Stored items
/-- What holds of every cell of the map and of an absent one holds of every opcode byte's cell. -/
theorem opcodeEntry_of_forall_cell {P : Entry → Prop} (hmap : ∀ row ∈ opcodeMap, ∀ e ∈ row, P e) (habsent : P .absent)
    (op : Byte) : P (opcodeEntry op) :=
  getD_of_forall_mem
    (getD_of_forall_mem (P := fun row => ∀ e ∈ row, P e) hmap (List.forall_mem_nil P) _) habsent _

theorem opcodeEntry_encodesBack (op : Byte) : (opcodeEntry op).EncodesBack :=
  opcodeEntry_of_forall_cell opcodeMap_encodesBack trivial op

/-- The bytes the map leaves absent are the listed ones (R131). -/
theorem mem_opsAbsent_of_decodeAt {op : Byte} (h : decodeAt op 0 0 = .unimplemented op) : op ∈ opsAbsent := by
  revert op
  decide

theorem decodeAt_wellFormed (op b1 b2 : Byte) : (decodeAt op b1 b2).wellFormed = true := by
  have hentry := opcodeEntry_encodesBack op
  unfold decodeAt
  cases h : opcodeEntry op with simp only [h, Entry.EncodesBack] at hentry ⊢
  | absent => simpa [Instr.wellFormed] using mem_opsAbsent_of_decodeAt (op := op) (by simp [decodeAt, h])
  | one i => exact hentry.2
  | two f => exact (hentry b1).2
  | three f => exact (hentry _).2

theorem decodeAt_operandBytes (op b1 b2 : Byte) :
    (decodeAt op b1 b2).operandBytes = [b1, b2].take (opcodeLen op - 1) := by
  have hentry := opcodeEntry_encodesBack op
  unfold decodeAt opcodeLen
  cases h : opcodeEntry op with simp only [h, Entry.EncodesBack] at hentry ⊢
  | absent => rfl
  | one i => exact hentry.1
  | two f => exact (hentry b1).1
  | three f => rw [(hentry _).1, loByte_wordOf, hiByte_wordOf]; rfl

theorem encode_decodeAt (op b1 b2 : Byte) : encode (decodeAt op b1 b2) = [op, b1, b2].take (opcodeLen op) := by
  have hlen := (opcodeLen_bounds op).1
  rw [encode, decodeAt_opcode, decodeAt_operandBytes, ← List.take_succ_cons, Nat.sub_add_cancel hlen]

/-- Of the bytes an instruction is decoded from the decoder takes as many as its opcode byte says, and no other byte. -/
theorem decode_take_append (op b1 b2 : Byte) (rest : List Byte) :
    decode ([op, b1, b2].take (opcodeLen op) ++ rest) = .ok (decodeAt op b1 b2, rest) := by
  have hlen := opcodeLen_bounds op
  obtain h | h | h : opcodeLen op = 1 ∨ opcodeLen op = 2 ∨ opcodeLen op = 3 := by omega
  · simp [decode, h, decodeAt_of_opcodeLen_eq_one h]
  · simp [decode, h, decodeAt_of_opcodeLen_eq_two h b1]
  · simp [decode, h]

/-! ### From the lists to the map (R121, R122, R123, R131)

First the constructors that carry their opcode byte, over the bytes they may carry. -/

theorem decodeAt_of_mem_opsNopImp : ∀ op ∈ opsNopImp, decodeAt op 0 0 = .nopImp op := by decide

theorem decodeAt_of_mem_opsAbsent : ∀ op ∈ opsAbsent, decodeAt op 0 0 = .unimplemented op := by decide

theorem decodeAt_of_mem_opsNopImm (v : Byte) : ∀ op ∈ opsNopImm, decodeAt op v 0 = .nopImm op v := by
  simp only [opsNopImm, List.mem_cons, List.not_mem_nil, or_false, forall_eq_or_imp, forall_eq]
  and_intros <;> rfl

theorem decodeAt_of_mem_opsNopZp (b : Byte) : ∀ op ∈ opsNopZp, decodeAt op b 0 = .nopZp op b := by
  simp only [opsNopZp, List.mem_cons, List.not_mem_nil, or_false, forall_eq_or_imp, forall_eq]
  and_intros <;> rfl

theorem decodeAt_of_mem_opsNopZpx (b : Byte) : ∀ op ∈ opsNopZpx, decodeAt op b 0 = .nopZpx op b := by
  simp only [opsNopZpx, List.mem_cons, List.not_mem_nil, or_false, forall_eq_or_imp, forall_eq]
  and_intros <;> rfl

theorem decodeAt_of_mem_opsNopAbsx (lo hi : Byte) : ∀ op ∈ opsNopAbsx,
    decodeAt op lo hi = .nopAbsx op (wordOf hi lo) := by
  simp only [opsNopAbsx, List.mem_cons, List.not_mem_nil, or_false, forall_eq_or_imp, forall_eq]
  and_intros <;> rfl

/-- Every well-formed instruction stands in the map at its own opcode byte. In the modes the cases that are no encoding go by
the hypothesis, and what is left is one cell of the map. -/
theorem exists_decodeAt_of_wellFormed {i : Instr} (h : i.wellFormed = true) : ∃ b1 b2, decodeAt i.opcode b1 b2 = i := by
  cases i with dsimp only [Instr.opcode]
  | lda m | ldx m | ldy m | sta m | stx m | sty m | adc m | sbc m | and m | ora m | eor m | bit m | cmp m | cpx m | cpy m
  | inc m | dec m | asl m | lsr m | rol m | ror m | slo m | rla m | sre m | rra m | dcp m | isc m | lax m | sax m =>
    cases m with dsimp only [Mode.opcode]
    | imm b | zp b | zpx b | zpy b | izx b | izy b => cases h <;> exact ⟨b, 0, rfl⟩
    | abs w | absx w | absy w =>
      rw [← wordOf_bytes w]
      cases h <;> exact ⟨loByte w, hiByte w, rfl⟩
  | bpl d | bmi d | bvc d | bvs d | bcc d | bcs d | bne d | beq d | sbcEB d => exact ⟨d, 0, rfl⟩
  | jmp w | jmpInd w | jsr w | nopAbs w =>
    rw [← wordOf_bytes w]
    exact ⟨loByte w, hiByte w, rfl⟩
  | nopImp op => exact ⟨0, 0, decodeAt_of_mem_opsNopImp op (List.contains_iff_mem.1 h)⟩
  | nopImm op v => exact ⟨v, 0, decodeAt_of_mem_opsNopImm v op (List.contains_iff_mem.1 h)⟩
  | nopZp op b => exact ⟨b, 0, decodeAt_of_mem_opsNopZp b op (List.contains_iff_mem.1 h)⟩
  | nopZpx op b => exact ⟨b, 0, decodeAt_of_mem_opsNopZpx b op (List.contains_iff_mem.1 h)⟩
  | nopAbsx op w =>
    rw [← wordOf_bytes w]
    exact ⟨loByte w, hiByte w, decodeAt_of_mem_opsNopAbsx _ _ op (List.contains_iff_mem.1 h)⟩
  | unimplemented op => exact ⟨0, 0, decodeAt_of_mem_opsAbsent op (List.contains_iff_mem.1 h)⟩
  | _ => exact ⟨0, 0, rfl⟩
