-- ==== Sys2Proof/WellFormed.lean ====
section
/-! DEFINITION. Which terms of `Instr` spell a row of the opcode table: the operand limits that the operand types do not already carry. -/

namespace Sys2Proof

/-- The operand limits of the opcode table. Every other operand value is legal (30_encoding.md R83, D34).
`ackReject`: any byte but `P_ACK` (R76). `rspHeader`: `P_RSP_HDR_LEN` bytes (R74). `rspData`: `DECL_LEN = 2 * (L + 1)` bytes
for a length byte `L`, the 2 being the length unit of `P_RESP_FORMAT` (R73, R74). `reservedKind`: KIND 5 to 15 (R83). -/
def Instr.WellFormed (c : Config) : Instr → Bool
  | .ackReject b => b != c.ack
  | .rspHeader head _ => head.fill.length + 3 == c.rspHdrLen.toNat
  | .rspData data _ =>
    data.length % c.respFormat.lenUnit.bytes == 0 && c.respFormat.lenUnit.bytes ≤ data.length &&
      data.length ≤ 256 * c.respFormat.lenUnit.bytes
  | .reservedKind kind _ => 5 ≤ kind.toNat
  | .writeObject | .readObject | .writeBody .. | .readBody .. | .ackAccept | .responseAck
  | .cmdWriteObject .. | .cmdReadObject .. | .cancel .. | .notify .. | .timerFired .. => true

end Sys2Proof
end

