-- ==== Sys2Proof/Certificates/Slice0/Obligations.lean ====
section
/-! DEFINITION. The statements about the frame engine that the provers are given. Each docstring names the rules of spec/ it formalises. -/

open Sys2Proof Sys2Proof.Machine

/-! ### Encodings -/

/-- R71, R72, R74 to R76, R81: decoding an encoded well-formed instruction gives it back, every operand at every value,
under every configuration whose unit-opening bytes differ, as those of R8 do. -/
def Obligations.DecodeEncodeRoundTrip : Prop :=
  ∀ (c : Config) (i : Sys2Proof.Instr), UnitsDistinct c → i.WellFormed c = true →
    decode c i.expect (encode c i) = .ok i

/-- R70, R78: of the bytes on their way to the device, the unit in front is read back and the bytes after it are left. -/
def Obligations.TransmittedUnitIsReadBack : Prop :=
  ∀ (c : Config) (i : Sys2Proof.Instr) (u more : List Byte), UnitsDistinct c → encode c i = .toDevice u →
    decodeUnit c (u ++ more) = .ok (i, more)

/-- R81: a record has one meaning: the instruction it decodes to encodes to that very record. -/
def Obligations.DecodedRecordEncodesBack : Prop :=
  ∀ (c : Config) (r : Record) (i : Sys2Proof.Instr), decodeRecord r = .ok i → encode c i = .record r

/-- R83: reserved kinds and non-zero reserved fields are refused, and no operand value of a command is reserved. -/
def Obligations.ReservedRecordsAreRefused : Prop :=
  (∀ (s : State) (r : Record) (rest : List Turn), s.turns = .record r :: rest →
    (5 ≤ (r.extractLsb' 0 4).toNat → step s = .refused .reservedKind) ∧
    (r.extractLsb' 0 4 = 1#4 → r.extractLsb' 36 32 ≠ 0#32 → step s = .refused .reservedField) ∧
    (r.extractLsb' 0 4 = 2#4 → r.extractLsb' 12 56 ≠ 0#56 → step s = .refused .reservedField) ∧
    (r.extractLsb' 0 4 = 4#4 → r.extractLsb' 36 32 ≠ 0#32 → step s = .refused .reservedField)) ∧
  (∀ (kind : BitVec 4) (rest : BitVec 64) (s : State), exec (.reservedKind kind rest) s = .refused .reservedKind) ∧
  (∀ (index : Half) (sub node : Byte) (data : Word),
    decodeRecord (data ++ node ++ sub ++ index ++ 0#4) = .ok (.cmdWriteObject index sub node data)) ∧
  (∀ (index : Half) (sub node : Byte),
    decodeRecord (0#32 ++ node ++ sub ++ index ++ 1#4) = .ok (.cmdReadObject index sub node))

*DIRECTIONS*.
Copy only this part of the entries above: the line with "-- ==== Sys2Proof/Certificates/Slice0/Obligations.lean", the line with "def Obligations.ReservedRecordsAreRefused : Prop", and the lines between, all exactly as written.

*EXERCISE OUTPUT*.
-- ==== Sys2Proof/Certificates/Slice0/Obligations.lean ====
section
/-! DEFINITION. The statements about the frame engine that the provers are given. Each docstring names the rules of spec/ it formalises. -/

open Sys2Proof Sys2Proof.Machine

/-! ### Encodings -/

/-- R71, R72, R74 to R76, R81: decoding an encoded well-formed instruction gives it back, every operand at every value,
under every configuration whose unit-opening bytes differ, as those of R8 do. -/
def Obligations.DecodeEncodeRoundTrip : Prop :=
  ∀ (c : Config) (i : Sys2Proof.Instr), UnitsDistinct c → i.WellFormed c = true →
    decode c i.expect (encode c i) = .ok i

/-- R70, R78: of the bytes on their way to the device, the unit in front is read back and the bytes after it are left. -/
def Obligations.TransmittedUnitIsReadBack : Prop :=
  ∀ (c : Config) (i : Sys2Proof.Instr) (u more : List Byte), UnitsDistinct c → encode c i = .toDevice u →
    decodeUnit c (u ++ more) = .ok (i, more)

/-- R81: a record has one meaning: the instruction it decodes to encodes to that very record. -/
def Obligations.DecodedRecordEncodesBack : Prop :=
  ∀ (c : Config) (r : Record) (i : Sys2Proof.Instr), decodeRecord r = .ok i → encode c i = .record r

/-- R83: reserved kinds and non-zero reserved fields are refused, and no operand value of a command is reserved. -/
def Obligations.ReservedRecordsAreRefused : Prop :=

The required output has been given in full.